*** Opening of RECORDS FOR THIS TASK ***
-- ==== Sys2Proof/Machine/State.lean ====
section
/-! DEFINITION. The state of the machine, as plain data: every register, memory, queue, counter, mode and pin the spec
gives it, for each of the two dies, and the queue of commands that wait.  `DieSt.regs` holds the registers of the
register tables; the structures before it hold what the spec gives the machine beside its registers.  Fields marked
MODEL'S OWN are not the spec's. -/

namespace Sys2Proof.Machine

/-- The twelve orderable variants, by ordering code (Table 01-1): no other combination of enabled rows, metrology and
package exists (R10). -/
inductive Part where
  | tsl8640F3168 | tsl8640MF3168 | tsl8630F3168 | tsl8630MF3168
  | tsl8640F2112 | tsl8640MF2112 | tsl8630F2112 | tsl8630MF2112 | tsl8620F2112 | tsl8620MF2112
  | tsl8680T4096 | tsl8680MT4096
deriving DecidableEq, Repr

/-- One row of Table 01-1: SYS_ID.PART, enabled rows of a die, metrology, and the package (0 F3168, 1 F2112, 2 T4096). -/
structure PartRow where
  code : Nat
  rows : Nat
  met : Bool
  pkg : Nat
deriving DecidableEq, Repr

/-- `PartRow` at reset: nothing held, every count 0.  -/
def PartRow.reset : PartRow where
  code := 0
  rows := 0
  met := false
  pkg := 0

/-- Table 01-1. -/
def Part.row : Part → PartRow
  | .tsl8640F3168 => ⟨1, 32, false, 0⟩
  | .tsl8640MF3168 => ⟨2, 32, true, 0⟩
  | .tsl8630F3168 => ⟨3, 24, false, 0⟩
  | .tsl8630MF3168 => ⟨4, 24, true, 0⟩
  | .tsl8640F2112 => ⟨5, 32, false, 1⟩
  | .tsl8640MF2112 => ⟨6, 32, true, 1⟩
  | .tsl8630F2112 => ⟨7, 24, false, 1⟩
  | .tsl8630MF2112 => ⟨8, 24, true, 1⟩
  | .tsl8620F2112 => ⟨9, 16, false, 1⟩
  | .tsl8620MF2112 => ⟨10, 16, true, 1⟩
  | .tsl8680T4096 => ⟨11, 32, false, 2⟩
  | .tsl8680MT4096 => ⟨12, 32, true, 2⟩

/-- What fuses and bonding fix for one die (R10 to R15): the variant, the stepping, which die of the package it is, and the
fused serial number (CAR_UID, R414).  Every other figure of a variant follows from these. -/
structure Ident where
  part : Part
  /-- SYS_ID.STEPPING. -/
  stepping : Nat
  /-- Die 1 of the package. -/
  second : Bool
  uid : Nat
deriving DecidableEq, Repr

/-- SYS_ID.PKG: 0 F3168, 1 F2112, 2 T4096. -/
def Ident.pkg (i : Ident) : Nat := i.part.row.pkg

/-- SYS_ID.TWIN: 1 in T4096. -/
def Ident.twin (i : Ident) : Bool := i.pkg == 2

/-- SYS_ID.DIE. -/
def Ident.die (i : Ident) : Nat := if i.second then 1 else 0

/-- SYS_ID.MET: this die's Zinen island is enabled and bonded; in T4096 on die 0 only. -/
def Ident.met (i : Ident) : Bool := i.part.row.met && !i.second

/-- SYS_ID.ROWS: enabled rows. -/
def Ident.rows (i : Ident) : Nat := i.part.row.rows

/-- Not there at all: die 1 of a single-die part (R13, R16). -/
def Ident.absent (i : Ident) : Bool := i.second && !i.twin

/-- The variant the model's reset state stands for: TSL8640-M-F3168, stepping 0 (DESIGN CHOICE, log entry 1:
the spec describes twelve variants; every statement is about every `Ident`). -/
def Ident.reset : Ident where
  part := .tsl8640MF3168
  stepping := 0
  second := false
  uid := 0

/-- Die 1 of that single-die part: not there (R13, R16). -/
def Ident.none : Ident := { Ident.reset with second := true }

/-- The answer of one management-bus access (R5, R9, R17, R28). -/
structure Resp where
  data : Word
  err : Bool
deriving DecidableEq, Repr

/-- `Resp` at reset: nothing held, every count 0.  -/
def Resp.reset : Resp where
  data := 0
  err := false

/-- One 128-bit event record (R298). -/
structure EvRec where
  mt : Word64
  /-- 24-bit source number: device, die, local source. -/
  src : Nat
  code : Nat
  data : Nat
  /-- Received over Sunislink (USER 0b11) rather than raised on this die (USER 0b10) (R300). -/
  remote : Bool
  /-- Already forwarded as an EVENT message (R300). -/
  sent : Bool
deriving DecidableEq, Repr

/-- `EvRec` at reset: nothing held, every count 0.  -/
def EvRec.reset : EvRec where
  mt := 0
  src := 0
  code := 0
  data := 0
  remote := false
  sent := false


/-- A place a fabric signal comes from: quiet (constant 0, R71), the REQ or ACK output of a unit, its output Q0 or Q1, one
rail of registered bit `bit` of an encoder (R57; 2 i is S0 of the i-th unit of its stage and 2 i + 1 its S1, and Table 03-1
names no output for the rails: DESIGN CHOICE, log entry 169), a merge element, a grant of an arbiter, a wire an island drives
into the region (its level is an input of the command), a wire of the Geosh bridge at the region's row (R109: wires 2 i and
2 i + 1 are the T and F rails of bit i of the incoming channel, wire 16 the acknowledge of the outgoing one), or a routing
track of the region: the output of the multiplexer that drives it (R71). -/
inductive Sig where
  | quiet
  | req (unit : Nat)
  | ack (unit : Nat)
  | q (unit : Nat) (s1 : Bool)
  | enc (leader bit : Nat) (f : Bool)
  | merge (k : Nat)
  | grant (arb : Nat) (side : Bool)
  | island (k : Nat)
  | bridge (ch wire : Nat)
  | track (k : Nat)
deriving DecidableEq, Repr, Inhabited

/-- The classes of routing multiplexers that drive a track (Table 03-9); those of the fourth, unit input, are the select
fields of the units. -/
inductive MuxClass where
  | clusterOutput | regionSwitch | rowChannel
deriving DecidableEq, Repr, Inhabited

/-- A routed signal where it is read: where it comes from.  A signal of another region passes ring channel `there` of that
region and ring channel `here` of the region that reads it (R32, R90); one of an island or the bridge passes `here` alone.
`wire` says which wire of the channel it is: 0 the request, 1 the acknowledge, 2 + i data wire i. -/
structure Link where
  region : Nat
  sig : Sig
  here : Nat
  there : Nat
  wire : Nat
deriving DecidableEq, Repr, Inhabited

/-- The one multiplexer that drives track `track`: its class, its select code, and its sources, the wires that stand under
codes 1, 2 and on (R71). -/
structure Mux where
  track : Nat
  cls : MuxClass
  code : Nat
  sources : List Link
deriving DecidableEq, Repr, Inhabited

/-- Look-up table arrangements (Table 03-2). -/
inductive LutArr where
  | l6 | l5x2 | arith
deriving DecidableEq, Repr, Inhabited

/-- Carry/compare link modes (Table 03-3). -/
inductive ChainMode where
  | off | carry | and | or
deriving DecidableEq, Repr, Inhabited

/-- Chain input of a unit (R49): the unit before it, or, at the first unit of a chain, a constant or one of its routed
inputs I0 to I5. -/
inductive ChainSrc where
  | link
  | zero
  | one
  | routed (i : Nat)
deriving DecidableEq, Repr, Inhabited

/-- The role of a unit's handshake controller (Table 03-4): it runs a stage, belongs to the stage of a leader, carries a
rail of a bit of the dual-rail stage of that key, or is off, the unit being static.  One role a unit, so one mode (R30). -/
inductive Role where
  | leader
  | member (leader : Nat)
  | railT (key bit : Nat)
  | railF (key bit : Nat)
  | none
deriving DecidableEq, Repr, Inhabited

/-- One unit as the image sets it (R48 to R52): the select fields are those of I0 to I5; `s1` says whether S1 of an L6 unit
takes the carry/compare output or is unused (Table 03-2). -/
structure UnitCfg where
  unit : Nat
  arr : LutArr
  tt : Nat
  chain : ChainMode
  chainIn : ChainSrc
  sel : List Nat
  s1 : Bool
  role : Role
  rst0 : Bool
  rst1 : Bool
deriving DecidableEq, Repr, Inhabited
*** Close of RECORDS FOR THIS TASK ***
* TASK TO CARRY OUT *
Looking through the records, copy out every line in which the word "routing" is found.

* EXPECTED ANSWER *
2 i + 1 are the T and F rails of bit i of the incoming channel, wire 16 the acknowledge of the outgoing one), or a routing
/-- The classes of routing multiplexers that drive a track (Table 03-9); those of the fourth, unit input, are the select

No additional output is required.